The technology works by using coils installed beneath the road surface, which generate an electromagnetic field to wirelessly charge vehicles equipped with compatible receiver coils. Early tests on this pilot stretch have demonstrated the system’s ability to power various types of electric vehicles, including trucks, vans, cars, and buses. Impressively, the system can sustain power delivery of over 200 kilowatts in steady conditions, enough energy to keep large cargo trucks moving for extended distances without needing to stop for traditional charging.
If implemented on a larger scale, dynamic wireless charging could dramatically reshape how electric transportation operates. For heavy-duty trucks, this means smaller, lighter, and less expensive batteries could be used since vehicles could recharge while driving. Delivery fleets and public transit buses could benefit from reduced downtime, allowing them to stay on the road longer and improve operational efficiency. For everyday drivers, the anxiety of running out of battery charge—commonly referred to as range anxiety—could become a thing of the past, as highways themselves would act as continuous power sources.
This innovation is not limited to France. In the United States, similar projects are already underway. Detroit, Michigan, has embedded charging coils along a section of 14th Street that can wirelessly power EVs while they move. Meanwhile, Purdue University and the Indiana Department of Transportation are collaborating on a quarter-mile stretch of highway in Indiana designed to charge electric vehicles, including heavy trucks, on the go. These initiatives signal growing momentum globally to adopt wireless charging infrastructure as a complement to traditional plug-in stations.
Despite the promising potential, several challenges remain before dynamic wireless charging can become widespread. A key question is the cost of installing and maintaining these power roads. The infrastructure investment required to embed coils into highways and ensure reliable power delivery at scale is substantial. Additionally, questions about who will bear these costs—whether governments, private companies, or a combination of both—remain unresolved. Public-private partnerships may be critical to funding and managing the rollouts, but the exact models for such collaboration are still being developed.

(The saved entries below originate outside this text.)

/-- R11, R12, R13, R68: a tick. The millisecond change enters the window, S is the window's sum W held to 0 to 65,535, the cycles per
minute follow S, and the motion flag and the rest counter follow |W|. Then in LIVE, with the new S, every compensated target that
is armed is computed anew, after the segments closed where the flag became AT_REST; what then stands passed is taken, and the
valve outputs are set; outside LIVE nothing else changes. That TICK moves the time base to the next multiple of 1,000 µs and takes
what falls due on the way, each at its moment with the effect of its own command, in which order and how many at most, is the model's
choice (notes/assumptions/4.md, 7.md and 8.md). So are, in LIVE, how State holds what stands passed, the bound of one event, and the
place in R70's order of a slot armed again behind the position, at a tick at which S jumps too (notes/assumptions/31.md, 8.md and 29.md). R83, R148, R151: afterwards nothing is due; each pulse whose end time was reached has
ended, a round whose moment was reached has started with its phase from there, and a transaction whose 1,000 µs were reached has
timed out, with its entry's no-answer, while one whose were not is still on the bus; where nothing was due, only the time base and the
round phase have moved. -/
def Obligations.TickUpdatesSpeedAndMotion : Prop :=
  ∀ s : State,
    let window := s.shaft.window.drop 1 ++ [s.shaft.msChange]
    let w := window.sum
    let speed := if w < 0 then 0 else if 65535 < w then 65535 else w.toNat
    let c := s.config.shaft
    let rest := if c.creep ≤ w.natAbs then 0 else Nat.min (s.shaft.restCounter + 1) c.restDwell
    let motion : MotionFlag :=
      if c.creep ≤ w.natAbs then .moving
      else if rest = c.restDwell ∧ s.shaft.motion = .moving then .atRest else s.shaft.motion
    let shaft :=
      { s.shaft with
        window := window, msChange := 0, speed := speed,
        cyclesPerMinute := if c.pitch = 0 then 0 else speed * 3750 / c.pitch, restCounter := rest, motion := motion }
    let tick := (s.time / 1000 + 1) * 1000
    let later := advanceTime timedLimit tick s
    ∃ t : State, exec .tick s = .next t ∧ t.time = tick ∧ t.shaft = shaft
      ∧ t.config = s.config ∧ t.webOk = s.webOk ∧ t.pending = s.pending
      ∧ State.ScheduledTo { later with shaft := shaft } t (s.shaft.motion == .moving && motion == .atRest)
      ∧ s.TimedTo later tick ∧ (∀ event moment, later.Awaits event moment → tick < moment)
      ∧ later.sched = s.sched.withEnded (s.sched.endsBy tick)
      ∧ (∀ moment, s.Awaits .roundStart moment → moment ≤ tick →
          later.sat.round = (if s.sat.firstRound.isSome then 0 else s.sat.round + 1) ∧ later.sat.firstRound = none
            ∧ later.sat.phase = tick - Nat.max s.time moment)
      ∧ (∀ x, s.sat.transaction = some x → s.time < x.start + 1000 →
          (tick < x.start + 1000 → later.sat.transaction = some x ∧ later.sat.bus = s.sat.bus ∧ ∀ n, later.entry n = s.entry n)
          ∧ (x.start + 1000 ≤ tick →
              IsTimedOut x.address x.register later.sat.bus
                ∧ ∀ n, later.entry n = if n = x.entry ∧ x.discard = false then (s.entry n).unanswered else s.entry n))
      ∧ ((∀ m ∈ s.moments, tick < m.time) →
          later =
            { s with
              time := tick
              sat :=
                if s.sat.running && s.sat.firstRound.isNone then { s.sat with phase := s.sat.phase + (tick - s.time) }
                else s.sat })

Control and regulatory issues also pose uncertainties. Determining how pricing for wireless charging will work, how to monitor usage, and how to integrate this system with existing power grids and transportation networks will require careful planning and innovation. Furthermore, the technology’s durability and effectiveness under varying traffic conditions and weather scenarios need thorough testing to ensure safety and reliability.
Nonetheless, the pace of development in this field is rapid, and the benefits of dynamic wireless charging are compelling. By enabling continuous charging while driving, this technology could reduce the size and cost of EV batteries, lower emissions by encouraging wider adoption of electric vehicles, and make electric transportation more convenient and accessible for millions of people. It could transform freight and public transit industries by minimizing downtime, improving logistics, and cutting operational costs.

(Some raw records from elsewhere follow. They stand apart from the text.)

/-! ### setValveOutputs -/

@[simp] theorem setValveOutputs_shaft (s : State) : (setValveOutputs s).shaft = s.shaft := rfl
@[simp] theorem setValveOutputs_profiles (s : State) : (setValveOutputs s).profiles = s.profiles := rfl
@[simp] theorem setValveOutputs_track (s : State) : (setValveOutputs s).track = s.track := rfl
@[simp] theorem setValveOutputs_reg (s : State) : (setValveOutputs s).reg = s.reg := rfl
@[simp] theorem setValveOutputs_batch (s : State) : (setValveOutputs s).batch = s.batch := rfl
@[simp] theorem setValveOutputs_sat (s : State) : (setValveOutputs s).sat = s.sat := rfl
@[simp] theorem setValveOutputs_run (s : State) : (setValveOutputs s).run = s.run := rfl
@[simp] theorem setValveOutputs_config (s : State) : (setValveOutputs s).config = s.config := rfl
@[simp] theorem setValveOutputs_ports (s : State) : (setValveOutputs s).ports = s.ports := rfl
@[simp] theorem setValveOutputs_webOk (s : State) : (setValveOutputs s).webOk = s.webOk := rfl
@[simp] theorem setValveOutputs_time (s : State) : (setValveOutputs s).time = s.time := rfl
@[simp] theorem setValveOutputs_freeCount (s : State) : (setValveOutputs s).freeCount = s.freeCount := rfl
@[simp] theorem setValveOutputs_pending (s : State) : (setValveOutputs s).pending = s.pending := rfl

/-! ### leaveLive -/

@[simp] theorem leaveLive_shaft (s : State) : (leaveLive s).shaft = s.shaft := rfl
@[simp] theorem leaveLive_profiles (s : State) : (leaveLive s).profiles = s.profiles := rfl
@[simp] theorem leaveLive_track (s : State) : (leaveLive s).track = s.track := rfl
@[simp] theorem leaveLive_reg (s : State) : (leaveLive s).reg = s.reg := rfl
@[simp] theorem leaveLive_batch (s : State) : (leaveLive s).batch = s.batch := rfl
@[simp] theorem leaveLive_sat (s : State) : (leaveLive s).sat = s.sat := rfl
@[simp] theorem leaveLive_run (s : State) : (leaveLive s).run = s.run := rfl
@[simp] theorem leaveLive_config (s : State) : (leaveLive s).config = s.config := rfl
@[simp] theorem leaveLive_ports (s : State) : (leaveLive s).ports = s.ports := rfl
@[simp] theorem leaveLive_webOk (s : State) : (leaveLive s).webOk = s.webOk := rfl
@[simp] theorem leaveLive_time (s : State) : (leaveLive s).time = s.time := rfl
@[simp] theorem leaveLive_freeCount (s : State) : (leaveLive s).freeCount = s.freeCount := rfl
@[simp] theorem leaveLive_pending (s : State) : (leaveLive s).pending = s.pending := rfl

/-! ### setGateLevel -/

@[simp] theorem setGateLevel_shaft (l : Bool) (s : State) : (setGateLevel l s).shaft = s.shaft := rfl
@[simp] theorem setGateLevel_profiles (l : Bool) (s : State) : (setGateLevel l s).profiles = s.profiles := rfl
@[simp] theorem setGateLevel_track (l : Bool) (s : State) : (setGateLevel l s).track = s.track := rfl
@[simp] theorem setGateLevel_reg (l : Bool) (s : State) : (setGateLevel l s).reg = s.reg := rfl
@[simp] theorem setGateLevel_batch (l : Bool) (s : State) : (setGateLevel l s).batch = s.batch := rfl
@[simp] theorem setGateLevel_sat (l : Bool) (s : State) : (setGateLevel l s).sat = s.sat := rfl
@[simp] theorem setGateLevel_run (l : Bool) (s : State) : (setGateLevel l s).run = s.run := rfl
@[simp] theorem setGateLevel_config (l : Bool) (s : State) : (setGateLevel l s).config = s.config := rfl
@[simp] theorem setGateLevel_ports (l : Bool) (s : State) : (setGateLevel l s).ports = s.ports := rfl
@[simp] theorem setGateLevel_webOk (l : Bool) (s : State) : (setGateLevel l s).webOk = s.webOk := rfl
@[simp] theorem setGateLevel_time (l : Bool) (s : State) : (setGateLevel l s).time = s.time := rfl
@[simp] theorem setGateLevel_freeCount (l : Bool) (s : State) : (setGateLevel l s).freeCount = s.freeCount := rfl
@[simp] theorem setGateLevel_pending (l : Bool) (s : State) : (setGateLevel l s).pending = s.pending := rfl

/-! ### addRecord -/

@[simp] theorem addRecord_shaft (i : Fin 4) (s : State) : (addRecord i s).shaft = s.shaft := rfl
@[simp] theorem addRecord_profiles (i : Fin 4) (s : State) : (addRecord i s).profiles = s.profiles := rfl
@[simp] theorem addRecord_sched (i : Fin 4) (s : State) : (addRecord i s).sched = s.sched := rfl
@[simp] theorem addRecord_reg (i : Fin 4) (s : State) : (addRecord i s).reg = s.reg := rfl
@[simp] theorem addRecord_batch (i : Fin 4) (s : State) : (addRecord i s).batch = s.batch := rfl
@[simp] theorem addRecord_sat (i : Fin 4) (s : State) : (addRecord i s).sat = s.sat := rfl
@[simp] theorem addRecord_run (i : Fin 4) (s : State) : (addRecord i s).run = s.run := rfl
@[simp] theorem addRecord_config (i : Fin 4) (s : State) : (addRecord i s).config = s.config := rfl
@[simp] theorem addRecord_ports (i : Fin 4) (s : State) : (addRecord i s).ports = s.ports := rfl
@[simp] theorem addRecord_webOk (i : Fin 4) (s : State) : (addRecord i s).webOk = s.webOk := rfl
@[simp] theorem addRecord_time (i : Fin 4) (s : State) : (addRecord i s).time = s.time := rfl
@[simp] theorem addRecord_freeCount (i : Fin 4) (s : State) : (addRecord i s).freeCount = s.freeCount := rfl
@[simp] theorem addRecord_pending (i : Fin 4) (s : State) : (addRecord i s).pending = s.pending := rfl

/-! ### markFault -/

@[simp] theorem markFault_shaft (s : State) : (markFault s).shaft = s.shaft := rfl
@[simp] theorem markFault_profiles (s : State) : (markFault s).profiles = s.profiles := rfl
@[simp] theorem markFault_sched (s : State) : (markFault s).sched = s.sched := rfl
@[simp] theorem markFault_reg (s : State) : (markFault s).reg = s.reg := rfl
@[simp] theorem markFault_batch (s : State) : (markFault s).batch = s.batch := rfl
@[simp] theorem markFault_sat (s : State) : (markFault s).sat = s.sat := rfl
@[simp] theorem markFault_run (s : State) : (markFault s).run = s.run := rfl
@[simp] theorem markFault_config (s : State) : (markFault s).config = s.config := rfl
@[simp] theorem markFault_ports (s : State) : (markFault s).ports = s.ports := rfl
@[simp] theorem markFault_webOk (s : State) : (markFault s).webOk = s.webOk := rfl
@[simp] theorem markFault_time (s : State) : (markFault s).time = s.time := rfl
@[simp] theorem markFault_freeCount (s : State) : (markFault s).freeCount = s.freeCount := rfl
@[simp] theorem markFault_pending (s : State) : (markFault s).pending = s.pending := rfl

/-! ### setHomed -/

@[simp] theorem setHomed_profiles (c : Serial) (s : State) : (setHomed c s).profiles = s.profiles := rfl
@[simp] theorem setHomed_track (c : Serial) (s : State) : (setHomed c s).track = s.track := rfl
@[simp] theorem setHomed_sched (c : Serial) (s : State) : (setHomed c s).sched = s.sched := rfl
@[simp] theorem setHomed_reg (c : Serial) (s : State) : (setHomed c s).reg = s.reg := rfl
@[simp] theorem setHomed_batch (c : Serial) (s : State) : (setHomed c s).batch = s.batch := rfl
@[simp] theorem setHomed_sat (c : Serial) (s : State) : (setHomed c s).sat = s.sat := rfl
@[simp] theorem setHomed_run (c : Serial) (s : State) : (setHomed c s).run = s.run := rfl
@[simp] theorem setHomed_config (c : Serial) (s : State) : (setHomed c s).config = s.config := rfl
@[simp] theorem setHomed_ports (c : Serial) (s : State) : (setHomed c s).ports = s.ports := rfl
@[simp] theorem setHomed_webOk (c : Serial) (s : State) : (setHomed c s).webOk = s.webOk := rfl
@[simp] theorem setHomed_time (c : Serial) (s : State) : (setHomed c s).time = s.time := rfl
@[simp] theorem setHomed_freeCount (c : Serial) (s : State) : (setHomed c s).freeCount = s.freeCount := rfl
@[simp] theorem setHomed_pending (c : Serial) (s : State) : (setHomed c s).pending = s.pending := rfl

/-! ### respond -/

@[simp] theorem respond_shaft (p : PortId) (r : Response) (s : State) : (respond p r s).shaft = s.shaft := rfl
@[simp] theorem respond_profiles (p : PortId) (r : Response) (s : State) : (respond p r s).profiles = s.profiles := rfl
@[simp] theorem respond_track (p : PortId) (r : Response) (s : State) : (respond p r s).track = s.track := rfl
@[simp] theorem respond_sched (p : PortId) (r : Response) (s : State) : (respond p r s).sched = s.sched := rfl
@[simp] theorem respond_reg (p : PortId) (r : Response) (s : State) : (respond p r s).reg = s.reg := rfl
@[simp] theorem respond_batch (p : PortId) (r : Response) (s : State) : (respond p r s).batch = s.batch := rfl
@[simp] theorem respond_sat (p : PortId) (r : Response) (s : State) : (respond p r s).sat = s.sat := rfl
@[simp] theorem respond_run (p : PortId) (r : Response) (s : State) : (respond p r s).run = s.run := rfl
@[simp] theorem respond_config (p : PortId) (r : Response) (s : State) : (respond p r s).config = s.config := rfl
@[simp] theorem respond_webOk (p : PortId) (r : Response) (s : State) : (respond p r s).webOk = s.webOk := rfl
@[simp] theorem respond_time (p : PortId) (r : Response) (s : State) : (respond p r s).time = s.time := rfl
@[simp] theorem respond_freeCount (p : PortId) (r : Response) (s : State) : (respond p r s).freeCount = s.freeCount := rfl
@[simp] theorem respond_pending (p : PortId) (r : Response) (s : State) : (respond p r s).pending = s.pending := rfl

/-! ### What the updates write -/

@[simp] theorem port_get_set_self (x : Ports) (p : PortId) (v : Port) : (x.set p v).get p = v := by cases p <;> rfl

@[simp] theorem port_get_set_of_ne (x : Ports) {p q : PortId} (v : Port) (h : q ≠ p) : (x.set p v).get q = x.get q := by
  cases p <;> cases q <;> first | rfl | exact absurd rfl h

@[simp] theorem setPort_port_self (s : State) (p : PortId) (v : Port) : (s.setPort p v).port p = v := port_get_set_self _ _ _

@[simp] theorem setPort_port_of_ne (s : State) {p q : PortId} (v : Port) (h : q ≠ p) : (s.setPort p v).port q = s.port q :=
  port_get_set_of_ne _ _ h

@[simp] theorem setPort_setPort (s : State) (p : PortId) (v w : Port) : (s.setPort p v).setPort p w = s.setPort p w := by
  cases p <;> rfl

/-- A posted notice reaches each port on its own (R195). -/
@[simp] theorem post_port (n : Notice) (s : State) (p : PortId) : (post n s).port p = (s.port p).queueNotice n := by cases p <;> rfl

@[simp] theorem setRun_runState (s : State) (r : RunState) (c : CauseSet) : (s.setRun r c).run.runState = r := rfl

@[simp] theorem setRun_causes (s : State) (r : RunState) (c : CauseSet) : (s.setRun r c).run.causes = c := rfl

@[simp] theorem setRun_permit (s : State) (r : RunState) (c : CauseSet) : (s.setRun r c).run.permit = permitOf r c := rfl

@[simp] theorem updateBlank_nextSerial (s : State) (n : Serial) (f : Blank → Blank) :
    (s.updateBlank n f).track.nextSerial = s.track.nextSerial := rfl

@[simp] theorem updateBlank_highWater (s : State) (n : Serial) (f : Blank → Blank) :
    (s.updateBlank n f).track.highWater = s.track.highWater := rfl

@[simp] theorem updateBlank_splicePending (s : State) (n : Serial) (f : Blank → Blank) :
    (s.updateBlank n f).track.splicePending = s.track.splicePending := rfl

theorem updateBlank_records (s : State) (n : Serial) (f : Blank → Blank) :
    (s.updateBlank n f).track.records = s.track.records.map fun b => if b.serial = n then f b else b := rfl

@[simp] theorem setSlot_segments (s : State) (pt : TimedPoint) (a : ActionSlot) :
    (s.setSlot pt a).sched.segments = s.sched.segments := rfl

@[simp] theorem setSlot_outputs (s : State) (pt : TimedPoint) (a : ActionSlot) :
    (s.setSlot pt a).sched.outputs = s.sched.outputs := rfl

@[simp] theorem setSlot_gateLevel (s : State) (pt : TimedPoint) (a : ActionSlot) :
    (s.setSlot pt a).sched.gateLevel = s.sched.gateLevel := rfl

@[simp] theorem setSlot_pulse (s : State) (pt : TimedPoint) (a : ActionSlot) (ch : PulseChannel) :
    (s.setSlot pt a).sched.pulse ch = s.sched.pulse ch := by cases ch <;> rfl

/-- The list of all points runs in the order of their slots (R57). -/
theorem allPoints_pointIndex (p : TimedPoint) : allPoints[(pointIndex p).val]? = some p := by
  cases p with
  | valveOn v k => revert v k; decide
  | valveOff v k => revert v k; decide
  | _ => rfl

/-- No two points share a slot (R57). -/
theorem pointIndex_injective {p q : TimedPoint} (h : pointIndex p = pointIndex q) : p = q :=
  Option.some.inj ((allPoints_pointIndex p).symm.trans ((congrArg (fun i : Fin 42 => allPoints[i.val]?) h).trans
    (allPoints_pointIndex q)))

@[simp] theorem setSlot_slot_self (s : State) (pt : TimedPoint) (a : ActionSlot) : (s.setSlot pt a).slot pt = a := by
  simp [State.slot, State.setSlot, Sched.slot, Sched.setSlot]

@[simp] theorem setSlot_slot_of_ne (s : State) {pt q : TimedPoint} (a : ActionSlot) (h : q ≠ pt) :
    (s.setSlot pt a).slot q = s.slot q := by
  have hne : (pointIndex pt).val ≠ (pointIndex q).val := fun e => h (pointIndex_injective (Fin.ext e)).symm
  simp [State.slot, State.setSlot, Sched.slot, Sched.setSlot, hne]

@[simp] theorem setChannel_channel_self (s : State) (ch : RegChannel) (x : Channel) : (s.setChannel ch x).channel ch = x := by
  cases ch <;> rfl

@[simp] theorem setChannel_waiting (s : State) (ch : RegChannel) (x : Channel) :
    (s.setChannel ch x).reg.waiting = s.reg.waiting := by cases ch <;> rfl

@[simp] theorem setChannel_knives (s : State) (ch : RegChannel) (x : Channel) :
    (s.setChannel ch x).reg.knives = s.reg.knives := by cases ch <;> rfl

@[simp] theorem setOpenBatch_openBatch (s : State) (b : OpenBatch) : (s.setOpenBatch b).openBatch = b := rfl

@[simp] theorem setOpenBatch_queue (s : State) (b : OpenBatch) : (s.setOpenBatch b).batch.queue = s.batch.queue := rfl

Beyond the environmental advantages, dynamic wireless charging has the potential to redefine mobility and energy consumption. Instead of relying solely on stationary charging stations, roads themselves could become part of the energy infrastructure, creating a more integrated and efficient transportation ecosystem. This innovation aligns well with broader trends towards sustainable transportation, smart infrastructure, and the electrification of the vehicle fleet.
As this technology progresses from pilot projects to larger implementations, collaboration among automakers, technology firms, construction companies, and government agencies will be crucial. Addressing financial, technical, and regulatory hurdles will require coordinated effort and investment. However, if successfully scaled, wireless charging roads could usher in a new era of electric vehicle travel, characterized by convenience, efficiency, and reduced environmental impact.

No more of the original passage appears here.